A third possibility, which seems to me the most likely, is that the obligatory Senate vote, judging from the powerful speeches against the legitimacy of the Act, would have been an embarrassing rebuke to Trudeau’s dictatorial and unjustifiable actions, which may have ultimately caused a vote of no confidence in his government.
Whatever explanation we accept, there is no doubt that Trudeau overstepped his authority and was forced to beat a hasty retreat. But this is no consolation, for Trudeau and his allies will only regroup, strategize and prepare to launch another attack, or series of attacks, against the social contract and the body politic. We are still in crisis mode.
Were we in fact emerging from the crisis, certain initiatives would have been proposed and subsequently enacted. The most obvious would have been a blanket pardon to the truckers, the repair and restoration of their rigs, the return of their operating licences and insurance, and the immediate quashing of their jail sentences.
Instead, Trudeau’s staunchest provincial ally, Premier Doug Ford of Ontario who was elected as a Conservative, has shut down 39 trucking businesses and issued 27 seizure orders to large truck operators from outside Ontario, prohibiting them from operating within the province. A program of this nature, vindictive and counter-productive, will not serve to mend fences and create social peace, and will additionally penalize consumers who will find their grocery shelves growing bare. Bluntly speaking, this policy is not only myopic, it is utterly stupid. But it seems we can expect nothing less from our political leaders. As Rex Murphy writes, “They do not think in this government; mainly they poll and spin.”

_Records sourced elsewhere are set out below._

-- ==== Sys2Proof/Machine/Exchange.lean ====
section
/-! DEFINITION. Compiled exchange (R210 to R248): records, the exchange list and XARM, votes and launch, the phase and its kerf, the words that leave and reach the ports, and the nodes. -/

namespace Sys2Proof.Machine

namespace Mod

/-! ## Records (R213 to R215) -/

def recDuration (m : Mod) (s n : Nat) : Nat := m.fld (XCH_RECORD s n 0) 44 20
def recKerf (m : Mod) (s n : Nat) : Nat := m.fld (XCH_RECORD s n 0) 32 12
def recLead (m : Mod) (s n : Nat) : Nat := m.fld (XCH_RECORD s n 0) 20 12
def recOffset (m : Mod) (s n : Nat) : Nat := m.fld (XCH_RECORD s n 0) 4 16
def recLast (m : Mod) (s n : Nat) : Bool := m.flag (XCH_RECORD s n 0) 3
def recCross (m : Mod) (s n : Nat) : Bool := m.flag (XCH_RECORD s n 0) 2
/-- MODE: 0 timed, 1 barrier, 2 hybrid. -/
def recMode (m : Mod) (s n : Nat) : Nat := m.fld (XCH_RECORD s n 0) 0 2
def recValid (m : Mod) (s n : Nat) : Bool := decide (n < 1024) && m.flag (XCH_RECORD s n 1) 63
def recSlipMax (m : Mod) (s n : Nat) : Nat := m.fld (XCH_RECORD s n 1) 16 8
def recGroup (m : Mod) (s n : Nat) : Nat := m.fld (XCH_RECORD s n 1) 0 16

/-- The checks of a record's word 0 at load (R214, R266). -/
def recordOk (w0 : W64) : Bool :=
  decide (bf w0 0 2 ≠ 3) && decide (bf w0 44 20 ≠ 0) && decide (48 ≤ bf w0 20 12) &&
  decide ((if bit w0 2 then 24 else 18) ≤ bf w0 32 12)

/-- A write of a word of the record table (R214): refused while a job runs, and checked when it leaves a VALID record changed or newly VALID. -/
def writeXchRecord (m : Mod) (s n : Nat) (high : Bool) (new : W64) : W16 × Mod :=
  let a := XCH_RECORD s n (if high then 1 else 0)
  if new = m.rd a then (0, m)
  else if m.jobRuns s then (0x0602, m)
  else
    let checked := if high then bit new 63 && !m.recValid s n else m.recValid s n
    let w0 := if high then m.rd (XCH_RECORD s n 0) else new
    if checked && !recordOk w0 then (0x0601, m) else (0, m.wr a new)

/-- The records of a step: a VALID run from record 0 ending in the first record with LAST; `n` bounds the search (R215). -/
def runEnd (m : Mod) (s k : Nat) : Nat → Option Nat
  | 0 => none
  | n + 1 => if !m.recValid s k then none else if m.recLast s k then some k else runEnd m s (k + 1) n
def recordRunOk (m : Mod) (s : Nat) : Bool := (m.runEnd s 0 1024).isSome

/-! ## The state of a partition's exchange (R245) -/

/-- XCH_STATUS.STATE: 0 IDLE (no record is to launch before the next step), 1 COMPUTE, 2 EXCHANGE, 3 KERF. -/
def xchState (m : Mod) (s : Nat) : Nat := m.fld (XCH_STATUS s) 0 4
def xchRecord (m : Mod) (s : Nat) : Nat := m.fld (XCH_STATUS s) 32 10
def setXch (m : Mod) (s st n : Nat) : Mod := m.wr (XCH_STATUS s) (BitVec.ofNat 64 (n % 1024 * 2 ^ 32 + st))
/-- The next record to launch. -/
def nextRecord (m : Mod) (s : Nat) : Nat :=
  let n := m.xchRecord s
  if m.xchState s = 2 ∨ m.xchState s = 3 then (if m.recLast s n then 0 else n + 1) else n
/-- A record of this step is still to launch. -/
def recordPending (m : Mod) (s : Nat) : Bool :=
  decide (m.xchState s = 1) || (decide (2 ≤ m.xchState s) && !m.recLast s (m.xchRecord s))
/-- The nominal launch mark of the next record (R215). -/
def nominalMark (m : Mod) (s : Nat) : Nat :=
  let n := m.nextRecord s
  (if n = 0 then (m.part s).stepMark.toNat else (m.rd (XCH_LAUNCH s)).toNat) + m.recOffset s n * m.markPeriod
/-- bt after the launch of the current phase. -/
def phaseBt (m : Mod) (s : Nat) : Nat := (m.count - m.rd (XCH_LAUNCH s)).toNat

/-! ## Destinations (R17, R19, R225, R227) -/

/-- The half that faces half `h` across the far-edge port of column `c`. -/
def farHalf (h c : Nat) : Option Nat :=
  let d := h / 2
  if c < 4 then
    (if h % 2 = 1 then (if d % 4 = 3 then none else some (2 * (d + 1))) else (if d % 4 = 0 then none else some (2 * (d - 1) + 1)))
  else if c < 6 then some (if d < 4 then h + 8 else h - 8)
  else none
/-- The halves that link die `j` attaches to (R19). -/
def portHalves : Nat → List Nat
  | 0 => [0, 8] | 1 => [7, 15] | 2 => [3, 4] | 3 => [11, 12] | 4 => [2, 10] | 5 => [5, 13] | _ => []

/-- A destination is of a form that is not reserved, its other bits zero. -/
def destForm (dest : Nat) : Bool :=
  let k := dest / 2 ^ 14
  if k = 0 then decide (dest / 2 ^ 11 % 8 = 0)
  else if k = 1 then decide (dest / 64 % 256 = 0) && decide (dest / 8 % 2 = 0)
  else if k = 2 then decide (dest / 8 % 2 ^ 11 = 0) && decide (dest % 8 < 6)
  else false
/-- A destination is not reserved and lies in the partition. -/
def destOk (m : Mod) (s h dest : Nat) : Bool :=
  let k := dest / 2 ^ 14
  destForm dest &&
  (if k = 0 then decide (dest % 2 ^ 11 < 160 * (m.diesOf s).length)
   else if k = 1 then
    (if dest / 32 % 2 = 1 ∧ dest / 16 % 2 = 1 then
      (match farHalf h (dest % 8) with | some g => decide (m.slotOfDie (g / 2) = some s) | none => false)
     else true)
   else (portHalves (dest % 8)).contains h)

/-! ## Nodes (R236 to R240): a table of entries of four words -/

/-- A compiled word at the input of a port or node: stream, lane, bt after launch, content (R219, R227). -/
structure WordArrival where
  stream : W16
  lane : Nat
  bt : Nat
  word : W256

/-- An entry of a node table as its four words. -/
structure NodeEntry where
  w0 : W64
  w1 : W64
  w2 : W64
  w3 : W64

end Mod

namespace Mod.NodeEntry

def valid (x : Mod.NodeEntry) : Bool := bit x.w0 63
def op (x : Mod.NodeEntry) : Nat := bf x.w0 60 3
def record (x : Mod.NodeEntry) : Nat := bf x.w0 50 10
def out (x : Mod.NodeEntry) : Nat := bf x.w0 32 16
def inA (x : Mod.NodeEntry) : Nat := bf x.w0 16 16
def inB (x : Mod.NodeEntry) : Nat := bf x.w0 0 16
def start (x : Mod.NodeEntry) : Nat := bf x.w1 44 20
def words (x : Mod.NodeEntry) : Nat := bf x.w1 24 20 + 1
def lane (x : Mod.NodeEntry) : Nat := bf x.w1 20 4
def lanes (x : Mod.NodeEntry) : Nat := bf x.w1 16 4 + 1
def dest (x : Mod.NodeEntry) : Nat := bf x.w1 0 16
def offB (x : Mod.NodeEntry) : W32 := x.w2.extractLsb' 32 32
def offA (x : Mod.NodeEntry) : W32 := x.w2.extractLsb' 0 32
/-- The last bt of the window (R240). -/
def last (x : Mod.NodeEntry) : Nat := x.start + x.words / x.lanes + bf x.w3 48 16 - 1
/-- The most lanes an entry may have in a node of the given width. -/
def width (x : Mod.NodeEntry) (w : Nat) : Nat := if x.op = 3 then 2 else w
/-- Does the entry name a stream as an input? -/
def names (x : Mod.NodeEntry) (st : Nat) : Bool := decide (x.inA = st) || (decide (x.op ≠ 0) && decide (x.inB = st))
/-- Two entries of one record use one output lane in overlapping windows. -/
def clash (x y : Mod.NodeEntry) : Bool :=
  decide (x.record = y.record) && decide (x.lane < y.lane + y.lanes) && decide (y.lane < x.lane + x.lanes) &&
  decide (x.start ≤ y.last) && decide (y.start ≤ x.last)

end Mod.NodeEntry

/-- A word of a stream whose segment ends at this port or node. -/
def FabricWord.isFor (w : FabricWord) (g : NodeId) (a : W16) : Bool := decide (w.goal = g) && decide (w.stream = a)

Rumors continue to swirl like dust devils. As Breitbart reports, “Legislation making its way through the Canadian Parliament would allow citizens to be taken to court and penalized if they are suspected of simply intending to post ‘hate speech’ online. The proposed law encourages Canadians to report other Canadians to the authorities for intent to post hate speech online, and allows courts to punish Canadian citizens for things they haven’t done yet.” There is no official confirmation that a bill of this nature is being studied, but I would not put it past our national despot to impose a Stasi-like snitch culture upon the nation to complement its proposal to regulate the Internet (Bill C-11), making Canada’s Internet “one of the most censored and surveilled in the democratic world.” Such instruments would be only par for the course for so cynical a leader. With a compliant parliament, a WEF-motivated cabinet, and a speluncular premier like the lamentable Doug Ford, an Emergencies Act is not needed to implement totalitarian legislation.
Justin Trudeau has been temporarily displaced by Vladimir Putin; a genuine dictator provides cover for a wannabe dictator. But Trudeau is not going away. As long as our blackface prime minister and his minions remain in power, the crisis we have just lived through is only in its initial stages.